As solid-contact potentiometric sensors based on novel materials have reached exceptional stabilities with drifts in the low µV/h range and long-term and calibration-free potentiometric measurements gain more and more attention, reference electrode designs that used to be satisfactory for most users do not satisfy the needs of new challenging applications. It is important that the interface between a reference electrode and the sample, often provided by a salt bridge, remains constant in ion composition over time. Excessive restriction of the flow of the bridge electrolyte, e.g., by using nanoporous frits or gelled reference electrolyte solutions, can result in contamination of the salt bridge with sample components and depletion of the reference electrolyte by diffusion into samples. This can be avoided by using salt bridges that flow freely into the sample. However, commonly used reference electrodes with free-flowing junctions often suffer either from experimental difficulties in assuring a minimum flow rate or from excessive flow rates that require frequent replenishing of the bridge electrolyte. To this end, we developed a reference electrode that contains a concentrated electrolyte contacting samples through a 10.2 µm capillary. By applying a minimal pressure of 10.0 kPa, a flow rate of 100 nL/h is achieved. This maintains a constant liquid junction potential at the interface with the sample and avoids contamination of the reference electrode, as evidenced by a potential stability of 6 ± 3 µV/h over 21 days. With such a minimal flow rate, there is no need to refill the reference electrode electrolyte for years.
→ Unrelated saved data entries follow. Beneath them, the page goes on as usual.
-- ==== Sys2Proof/Machine/Core.lean ====
section
/-! DEFINITION. The machine as the host runs it. -/

def Sys2Proof.core : Host.Core := { State := Sys2Proof.Machine.State, Fault := Sys2Proof.Machine.Fault, Refusal := Sys2Proof.Machine.Refusal, step := Sys2Proof.Machine.step, reset := Sys2Proof.Machine.State.reset }
end

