-- ==== Sys2Proof/Certificates/Slice0/Obligations.lean ====
section
/-! DEFINITION. The statements for the provers, each one proposition about the model, from the manual's numbered rules. -/

open Sys2Proof Sys2Proof.Machine

/-! ### The machine as a whole -/

/-- A step with a command at the front of the queue runs that command on the state with the queue's rest. -/
def Obligations.StepRunsTheFrontCommand : Prop :=
  ∀ (c : Instr) (rest : List Instr) (s : State), s.pending = c :: rest → step s = exec c { s with pending := rest }

/-- With no command waiting, a timed moment that is due is taken, the first one due of the list given here; else 1 ms of
station time passes and the settle, no-flow and reject pulse timers run.  The model's choices: the step's grain (log 2), the
order of the list (log 4), a time counts as reached while it lies less than half the range back (log 27), the firing pulse
is over once station time has moved on (log 30), and no time passes while reset is in progress (log 28). -/
def Obligations.EmptyQueueLetsTimePass : Prop :=
  (∀ (s : State) (reached : Time → Bool) (due : List (Bool × Instr)),
    reached = (fun t => decide ((s.books.time - t).toNat < 2 ^ 31)) →
    due = [
      (s.port.busy && s.port.reply.isSome, .responseReady),
      (s.weigh.scale.isSome && s.weigh.holding.any (fun h => reached (h.time + 1)), .goodSample),
      (!s.weigh.lossFound && s.weigh.lastGood.any (fun t => reached (t + 50)), .sampleLoss),
      (s.weigh.request.isSome && s.weigh.steady && s.weigh.reading.isSome
        && decide ((s.weigh.scale.map (·.settle)).getD 0 ≤ s.weigh.timer), .settleComplete),
      (s.weigh.request.any (fun q => !q.slow && decide (q.who ≠ .zeroScale) && reached (q.time + 5000)), .settleSlow),
      (s.weigh.request.any (fun q => decide (q.who = .zeroScale) && reached (q.time + 5000)), .zeroScaleTimeout),
      (decide (s.filler.gate ≠ .closed) && s.filler.flow.any (fun w => decide (1500 ≤ w.timer)), .noFlow),
      (decide (s.filler.step = .reject) && !s.pins.hold && decide (200 ≤ s.filler.rejectTimer), .rejectPulseEnd),
      (s.marker.firing.any (fun t => decide (t ≠ s.books.time)), .firingPulseEnd)]
      ++ s.books.invoices.map (fun r => ((s.books.invoice? r.number).any (fun x => match x.phase with
          | .window t => reached t
          | _ => false), .censusWindowEnd r.number))
      ++ s.books.rounds.map (fun d => ((s.books.round? d.invoice).any (fun x => match x.phase with
          | .window t => reached t
          | _ => false), .closeWindowEnd d.invoice))
      ++ s.books.rounds.map (fun d => ((s.books.round? d.invoice).any (fun x => match x.phase with
          | .extension t => reached t
          | _ => false), .extensionEnd d.invoice)) →
    s.dueNow = if s.inReset then none else (due.find? (·.1)).map (·.2))
  ∧ ∀ s : State, s.pending = [] →
    (∀ i, s.dueNow = some i → step s = exec i s)
    ∧ (s.inReset = true → step s = .next s)
    ∧ (s.inReset = false → s.dueNow = none → ∃ t, step s = .next t
        ∧ t.books = { s.books with time := s.books.time + 1 }
        ∧ t.weigh = { s.weigh with
          timer := if s.weigh.request ≠ none ∧ s.weigh.steady = true
            then min ((s.weigh.scale.map (·.settle)).getD 0) (s.weigh.timer + 1)
            else s.weigh.timer }
        ∧ t.filler.flow = (if s.filler.gate = .closed then s.filler.flow
            else s.filler.flow.map (fun w => ⟨w.reference, min 1500 (w.timer + 1)⟩))
        ∧ t.filler.rejectTimer = (if s.filler.step = .reject ∧ s.pins.hold = false
            then min 200 (s.filler.rejectTimer + 1) else s.filler.rejectTimer)
        ∧ t.filler = { s.filler with flow := t.filler.flow, rejectTimer := t.filler.rejectTimer }
        ∧ t = { s with books := t.books, weigh := t.weigh, filler := t.filler })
Critical Comparison of Reference Electrodes with Salt Bridges Contained in Nanoporous Glass with 5, 20, 50, and 100 nm Diameter Pores.

Porous glass frits are frequently used to contain the salt bridges through which reference electrodes interface samples. Prior work with widely used glass frits with 4 - 10 nm diameter pores showed that, when samples have a low electrolyte strength, electrostatic screening of sample ions by charged sites on the glass surface occurs. This creates an ion-specific phase-boundary potential at the interface between the sample and frit, and it biases the potential of the reference half-cell. Use of frits with much larger pores eliminates this problem but results in the need for frequent replenishing of the bridge electrolyte. A methodical study to determine the optimum pore size has been missing. We show here that charge screening of sample ions occurs when the pore size of nanoporous glass frits is on the order of 1 - 50 nm and samples have a low electrolyte strength. An increase in pores size to 100 nm eliminates charge screening in samples with ionic strengths in the 1.0 M to 3.3 × 10-4 M range. However, the rates of electrolyte solution flow through frits with 1, 5, 20, 50, and 100 nm pores are still low, which makes diffusion the dominant mode of ion transport into and out of these frits. Consequently, the flow of bridge electrolyte into samples is not fast enough to prevent diffusion of ions and electrically neutral components from the sample diffusing into the salt bridge, which can result in cross contamination among samples.